### Exercise brief
The lines to repeat are those below from the one containing "dotS8 (clr : Bool)" down to the one containing "multAddr | shiftAddr", both included; reproduce them exactly and nothing else.

### Records to use
-- ==== Sys2Proof/Syntax.lean ====
section
/-! DEFINITION. The command set (30_encoding R152, R158), the register names (10_state R32) and the
events the host and the platform present to the block (10_state R50, R58, 60_exceptions R405). -/

namespace Sys2Proof

/-- The two width variants (00_scope R17): S8 is 8-bit activations and a 32-bit accumulator, S16 is
16-bit activations and a 64-bit accumulator. -/
inductive Variant where
  | s8
  | s16
  deriving DecidableEq, Repr

/-- The seven commands (30_encoding R152), with the one free bit a command word has (R153). -/
inductive Instr where
  /-- CONV_S8; `bias` is BIAS_EN (40_conv R220). -/
  | convS8 (bias : Bool)
  /-- CONV_S16; `bias` is BIAS_EN (40_conv R221). -/
  | convS16 (bias : Bool)
  /-- DOT_S8; `clr` is ACC_CLR (41_dot R257). -/
  | dotS8 (clr : Bool)
  /-- DOT_S16; `clr` is ACC_CLR (41_dot R258). -/
  | dotS16 (clr : Bool)
  /-- RQ_S8 (42_requant R285). -/
  | rqS8
  /-- RQ_S16 (42_requant R286). -/
  | rqS16
  /-- MEMCPY (43_memcpy R311). -/
  | memcpy
  deriving DecidableEq, Repr

/-- The registers of the block by name, in the order of the table of 10_state R32. -/
inductive Reg where
  | id | caps | ctrl | cmd | status | errAddr | resultLo | resultHi
  | inAddr | fltAddr | biasAddr | outAddr | multAddr | shiftAddr
  | inN | inH | inW | inC | fltO | fltKH | fltKW | fltI | outN | outH | outW | outC
  | strideH | strideW | dilH | dilW | padH | padW
  | inputOffset | outputOffset | actMin | actMax
  | accLo | accHi | reqMult | reqShift
  | dotA | dotB | dotLen | cpySrc | cpyDst | cpyLen
  deriving DecidableEq, Repr

/-- The widths of a host bus access (10_state R50). -/
inductive Width where
  | w8 | w16 | w32 | w64
  deriving DecidableEq, Repr

/-- How many bytes an access of a width has. -/
def Width.bytes : Width → Nat
  | .w8 => 1
  | .w16 => 2
  | .w32 => 4
  | .w64 => 8

/-- One event from outside the engine (60_exceptions R405). A read or a write goes to the register
block when its address lies there, else to the data space (10_state R58). -/
inductive HostEvent where
  /-- A host load of a width at a bus address. -/
  | read (addr : Word) (width : Width)
  /-- A host store; only the low bits of `value` that the width has are stored. -/
  | write (addr : Word) (width : Width) (value : BitVec 64)
  /-- The host writes back its cache lines over [addr, addr + size) (70_reset R524). -/
  | clean (addr size : Nat)
  /-- The host invalidates its cache lines over [addr, addr + size) (70_reset R524). -/
  | invalidate (addr size : Nat)
  /-- The platform asserts the block's reset or powers the block down (70_reset R500, 60_exceptions R436). -/
  | hardReset
  deriving DecidableEq, Repr

/-- One entry of the total order of events (60_exceptions R405). Which constructor an entry has is
the free choice of R405: a host event may take effect before or after a command's end.
DESIGN CHOICE, safe: notes/assumptions/5.md. -/
inductive Input where
  /-- A host event that takes effect when no command is running (the host waited for BUSY = 0). -/
  | host (e : HostEvent)
  /-- A host event that takes effect at once, before a running command's end. -/
  | during (e : HostEvent)
  /-- The running command makes one internal step (10_state R55); `grant` is the length the vector
  or copy unit is asked to grant in it (41_dot R255, 43_memcpy R312), brought into the legal range. -/
  | turn (grant : Nat)
  deriving DecidableEq, Repr

end Sys2Proof
end

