-- ==== Sys2Proof/Laws/State.lean ====
section
/-! SUPPORT. One lemma per field per update of State, each true by `rfl`, so that no later proof unfolds a
record update. -/

namespace Sys2Proof.Machine

/-! ## raiseError -/

@[simp] theorem raiseError_regs (c : ErrCode) (a : Word) (s : State) :
    (raiseError c a s).regs = { s.regs with errAddr := a } := rfl

@[simp] theorem raiseError_ctrl (c : ErrCode) (a : Word) (s : State) :
    (raiseError c a s).ctrl = s.ctrl := rfl

@[simp] theorem raiseError_status (c : ErrCode) (a : Word) (s : State) :
    (raiseError c a s).status = s.status.failed c := rfl

@[simp] theorem raiseError_mem (c : ErrCode) (a : Word) (s : State) :
    (raiseError c a s).mem = s.mem := rfl

@[simp] theorem raiseError_unclean (c : ErrCode) (a : Word) (s : State) :
    (raiseError c a s).unclean = s.unclean := rfl

@[simp] theorem raiseError_stale (c : ErrCode) (a : Word) (s : State) :
    (raiseError c a s).stale = s.stale := rfl

@[simp] theorem raiseError_running (c : ErrCode) (a : Word) (s : State) :
    (raiseError c a s).running = none := rfl

@[simp] theorem raiseError_pending (c : ErrCode) (a : Word) (s : State) :
    (raiseError c a s).pending = s.pending := rfl

@[simp] theorem raiseError_response (c : ErrCode) (a : Word) (s : State) :
    (raiseError c a s).response = s.response := rfl

@[simp] theorem raiseError_params (c : ErrCode) (a : Word) (s : State) :
    (raiseError c a s).params = s.params := rfl

@[simp] theorem raiseError_draws (c : ErrCode) (a : Word) (s : State) :
    (raiseError c a s).draws = s.draws := rfl

/-! ## writeStatus -/

@[simp] theorem writeStatus_regs (w : Word) (s : State) :
    (writeStatus w s).regs = { s.regs with errAddr := if w.getLsbD 2 then 0#32 else s.regs.errAddr } := rfl

@[simp] theorem writeStatus_ctrl (w : Word) (s : State) :
    (writeStatus w s).ctrl = s.ctrl := rfl

@[simp] theorem writeStatus_status (w : Word) (s : State) :
    (writeStatus w s).status = s.status.acknowledged w := rfl

@[simp] theorem writeStatus_mem (w : Word) (s : State) :
    (writeStatus w s).mem = s.mem := rfl

@[simp] theorem writeStatus_unclean (w : Word) (s : State) :
    (writeStatus w s).unclean = s.unclean := rfl

@[simp] theorem writeStatus_stale (w : Word) (s : State) :
    (writeStatus w s).stale = s.stale := rfl

@[simp] theorem writeStatus_running (w : Word) (s : State) :
    (writeStatus w s).running = s.running := rfl

@[simp] theorem writeStatus_pending (w : Word) (s : State) :
    (writeStatus w s).pending = s.pending := rfl

@[simp] theorem writeStatus_response (w : Word) (s : State) :
    (writeStatus w s).response = s.response := rfl

@[simp] theorem writeStatus_params (w : Word) (s : State) :
    (writeStatus w s).params = s.params := rfl

@[simp] theorem writeStatus_draws (w : Word) (s : State) :
    (writeStatus w s).draws = s.draws := rfl

/-! ## ignoreWrite -/

@[simp] theorem ignoreWrite_regs (s : State) :
    (ignoreWrite s).regs = s.regs := rfl

@[simp] theorem ignoreWrite_ctrl (s : State) :
    (ignoreWrite s).ctrl = s.ctrl := rfl

@[simp] theorem ignoreWrite_status (s : State) :
    (ignoreWrite s).status = s.status.ignored := rfl

@[simp] theorem ignoreWrite_mem (s : State) :
    (ignoreWrite s).mem = s.mem := rfl

@[simp] theorem ignoreWrite_unclean (s : State) :
    (ignoreWrite s).unclean = s.unclean := rfl
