/-- The block does not wrap around the address space (00_scope R9). -/
theorem toNat_blockAddr {p : Params} (hp : p.wf = true) {off : Nat} (ho : off < 0x100) :
    (p.engineBase + BitVec.ofNat 32 off).toNat = p.engineBase.toNat + off := by
  have := base_dvd hp
  have := p.engineBase.isLt
  rw [BitVec.toNat_add, BitVec.toNat_ofNat]
  omega

/-- An access with a byte in the block touches it. -/
theorem overlaps_block {p : Params} {a n : Nat} (hn : 0 < n) (hlo : p.engineBase.toNat < a + n)
    (hhi : a < p.engineBase.toNat + 0x100) : Region.overlaps ⟨a, n⟩ (blockRegion p) = true :=
  decide_eq_true ⟨hn, Nat.zero_lt_succ _, hhi, hlo⟩

/-- An aligned 32-bit access at an offset of the block reaches the register there, or a reserved offset. -/
theorem targetOf_block {p : Params} (hp : p.wf = true) {off : Nat} (ho : off < 0x100)
    (h4 : off % 4 = 0) : targetOf p (p.engineBase + BitVec.ofNat 32 off) .w32 =
      (regAt off).elim .reserved .reg := by
  have := base_dvd hp
  have := p.engineBase.isLt
  have hover : Region.overlaps ⟨p.engineBase.toNat + off, Width.w32.bytes⟩ (blockRegion p) = true :=
    overlaps_block (by decide) (by simp only [Width.bytes]; omega) (by omega)
  have hle : ¬ 2 ^ 32 < p.engineBase.toNat + off + Width.w32.bytes := by
    simp only [Width.bytes]
    omega
  unfold targetOf
  rw [toNat_blockAddr hp ho, if_neg hle, if_pos hover, if_pos ⟨rfl, by omega, by omega⟩,
    Nat.add_sub_cancel_left]
  cases regAt off <;> rfl

theorem regOffset_lt (r : Reg) : regOffset r < 0x100 ∧ regOffset r % 4 = 0 := by
  cases r <;> decide

theorem regAt_regOffset (r : Reg) : regAt (regOffset r) = some r := by
  cases r <;> rfl

theorem targetOf_reg {p : Params} (hp : p.wf = true) (r : Reg) :
    targetOf p (p.engineBase + BitVec.ofNat 32 (regOffset r)) .w32 = .reg r := by
  rw [targetOf_block hp (regOffset_lt r).1 (regOffset_lt r).2, regAt_regOffset]
  rfl

theorem targetOf_reserved {p : Params} (hp : p.wf = true) {off : Nat} (ho : off ∈ reservedOffsets) :
    targetOf p (p.engineBase + BitVec.ofNat 32 off) .w32 = .reserved := by
  have hall : ∀ off ∈ reservedOffsets, off < 0x100 ∧ off % 4 = 0 ∧ regAt off = none := by decide
  obtain ⟨hlt, h4, hnone⟩ := hall off ho
  rw [targetOf_block hp hlt h4, hnone]
  rfl

/-- An access that touches the block and is not 32-bit, or not aligned, has no target (10_state R50). -/
theorem targetOf_error {p : Params} (hp : p.wf = true) {addr : Word} {width : Width}
    (hlo : p.engineBase.toNat < addr.toNat + width.bytes)
    (hhi : addr.toNat < p.engineBase.toNat + 0x100) (hform : width ≠ .w32 ∨ addr.toNat % 4 ≠ 0) :
    targetOf p addr width = .error := by
  have hbase := base_dvd hp
  have hbytes : 0 < width.bytes := by cases width <;> decide
  have hnot : ¬ (width = .w32 ∧ p.engineBase.toNat ≤ addr.toNat ∧
      (addr.toNat - p.engineBase.toNat) % 4 = 0) := by
    rintro ⟨hw, hle, hal⟩
    exact hform.elim (absurd hw) fun h => h (by omega)
  unfold targetOf
  rw [if_pos (overlaps_block hbytes hlo hhi), if_neg hnot, ite_self]

/-! ## A step that reads or writes a register -/

theorem setWidth_64_32 (w : Word) : (w.setWidth 64).setWidth 32 = w := by
  rw [BitVec.setWidth_setWidth_of_le _ (by decide), BitVec.setWidth_eq]

theorem step_writeReg {s : State} {rest : List Input} {r : Reg} {w : Word} (hp : s.params.wf = true)
    (h : Delivered (writeEvent s r w) s rest) : step s = hostWriteReg r w (after s rest .done) := by
  rw [step_delivered h]
  simp only [hostEvent, writeEvent, hostWrite, targetOf_reg hp r, setWidth_64_32]
  rfl
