-- ==== Sys2Proof/Syntax.lean ====
section
/-! DEFINITION. The commands of the block: one constructor per row of the opcode table, with the row's operands. -/

namespace Sys2Proof

/-- The discriminators of a channel (R57). -/
inductive Disc where
  | hi
  | lo
deriving DecidableEq, Repr

/-- What a capture latches together: the two period counters and the 32-position thermometer (R88). -/
structure Latch where
  p : BitVec 8
  q : BitVec 8
  therm : BitVec 32
deriving DecidableEq, Repr

/-- The fields of a compositor instruction beside its opcode (R212). -/
structure IFields where
  psel : BitVec 2
  psense : Bool
  d : BitVec 5
  a : BitVec 5
  b : BitVec 5
  imm : BitVec 16
deriving DecidableEq, Repr

/-- The straps that a BN die samples at reset release (R14, R541). -/
structure Straps where
  bootsel : BitVec 2
  posId : BitVec 6
deriving DecidableEq, Repr

/-- The two-bit sync header of a received block (R367). -/
inductive SyncHdr where
  | data
  | control
  | invalid
deriving DecidableEq, Repr

/-- A switched power domain: of a BN die (R470) or of an FV die (R471). -/
inductive DomRef where
  | bn (u : BnId) (n : Fin 170)
  | fv (d : Die) (n : Fin 135)
deriving DecidableEq, Repr

/-- Which wait of R475 ran out. -/
inductive WakeWait where
  | powerGood
  | clockReady
deriving DecidableEq, Repr

/-- A block whose control word has CNT_CLEAR; FV blocks are written through a port (R24). -/
inductive CntBlock where
  | time | lanes | lease | acq | sheet | galley | hkc | therm | comp | power | clock | session | boot
deriving DecidableEq, Repr

/-- The FV blocks with CNT_CLEAR (R109, R147, R148). -/
inductive FvCntBlock where
  | tdc | tray | ligature
deriving DecidableEq, Repr

/-- The target of a counter clear. -/
inductive CntTarget where
  | bn (u : BnId) (b : CntBlock)
  | fv (u : BnId) (d : Die) (b : FvCntBlock)
deriving DecidableEq, Repr

/-- A clock source that can fail (R466). -/
inductive ClkSource where
  | pll
  | xo
deriving DecidableEq, Repr

/-- A session level with a key (R437). -/
inductive KeyLevel where
  | operate
  | service
deriving DecidableEq, Repr

/-- An event on the balls of the test access port (R557). -/
inductive TapEvent where
  | rise (tms tdi : Bool)
  | fall
  | trst (high : Bool)
deriving DecidableEq, Repr

/-- The tag of a command packet (R428). -/
abbrev Tag := BitVec 6
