-- ==== Sys2Proof/Config.lean ====
section
/-! DEFINITION. What a part fixes and the spec does not list, and the free values: constants without a body, so that nothing
can be proved from one value of them (log entries 2 and 5). -/

namespace Sys2Proof.Config

/-- The free value of a given kind, drawn at a given count (log entry 5). -/
opaque freeValue : Nat → Nat → Nat

/-- The code lengths that a standard forme gives the symbols of a field (CH 0, TOA 1, TOT 2) from the symbol counts: the spec
states what a table must meet (R358, R359), not which table is built (log entry 5). -/
opaque tableLength : (field : Nat) → (counts : List Nat) → (symbol : Nat) → Nat

/-- The signed 12-bit OTP amplitude correction of a tray (R68, R80). -/
opaque injGain : Die → Tray → BitVec 12

/-- The route skew of a tray in tk, held in OTP from production test (R100). -/
opaque routeSkew : Die → Tray → Int

/-- The 80-bit serial of the package, as four words (R458). -/
opaque pkgSerial : Fin 4 → Word

/-- The serial of a BN die, as two words (R458). -/
opaque bnSerial : BnId → Fin 2 → Word

/-- The serial of an FV die, as two words (R558). -/
opaque fvSerial : Die → Fin 2 → Word

/-- The version of the copyholder ROM (R458). -/
opaque romVer : Word

/-- The oscillator trim code of a BN die (R493). -/
opaque toscTrim : BnId → BitVec 8

/-- The probe step words of the COMP block (R210, R211). -/
opaque probeRom : Fin 128 → Word

/-- The probe table words of the COMP block (R210, R211). -/
opaque probeTable : Fin 16 → Word

/-- The OTP words of a BN die other than the key slots (R441, R459). -/
opaque otpWord : BnId → Nat → Word

/-- The digest of the delivery key that fills slot 0 of each level, as thirteen words with REVOKED and PROGRAMMED set apart
(R438, R459): level 0 OPERATE, 1 SERVICE. -/
opaque deliveryDigest : BnId → Fin 2 → Fin 13 → Word

/-- The length of the instruction register of the test access port (R557; the standard leaves it to the part). -/
opaque tapIrLen : Nat

/-- The number of cells of the boundary register of one BN die (R557). -/
opaque tapCells : Nat

/-- The instruction codes of SAMPLE/PRELOAD and IDCODE (R557); BYPASS is all ones and EXTEST all zeros in the standard. -/
opaque tapSample : Nat

/-- The instruction code of IDCODE (R557). -/
opaque tapIdcode : Nat

end Sys2Proof.Config
end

### Task result
  | dotS8 (clr : Bool)
  /-- DOT_S16; `clr` is ACC_CLR (41_dot R258). -/
  | dotS16 (clr : Bool)
  /-- RQ_S8 (42_requant R285). -/
  | rqS8
  /-- RQ_S16 (42_requant R286). -/
  | rqS16
  /-- MEMCPY (43_memcpy R311). -/
  | memcpy
  deriving DecidableEq, Repr

/-- The registers of the block by name, in the order of the table of 10_state R32. -/
inductive Reg where
  | id | caps | ctrl | cmd | status | errAddr | resultLo | resultHi
  | inAddr | fltAddr | biasAddr | outAddr | multAddr | shiftAddr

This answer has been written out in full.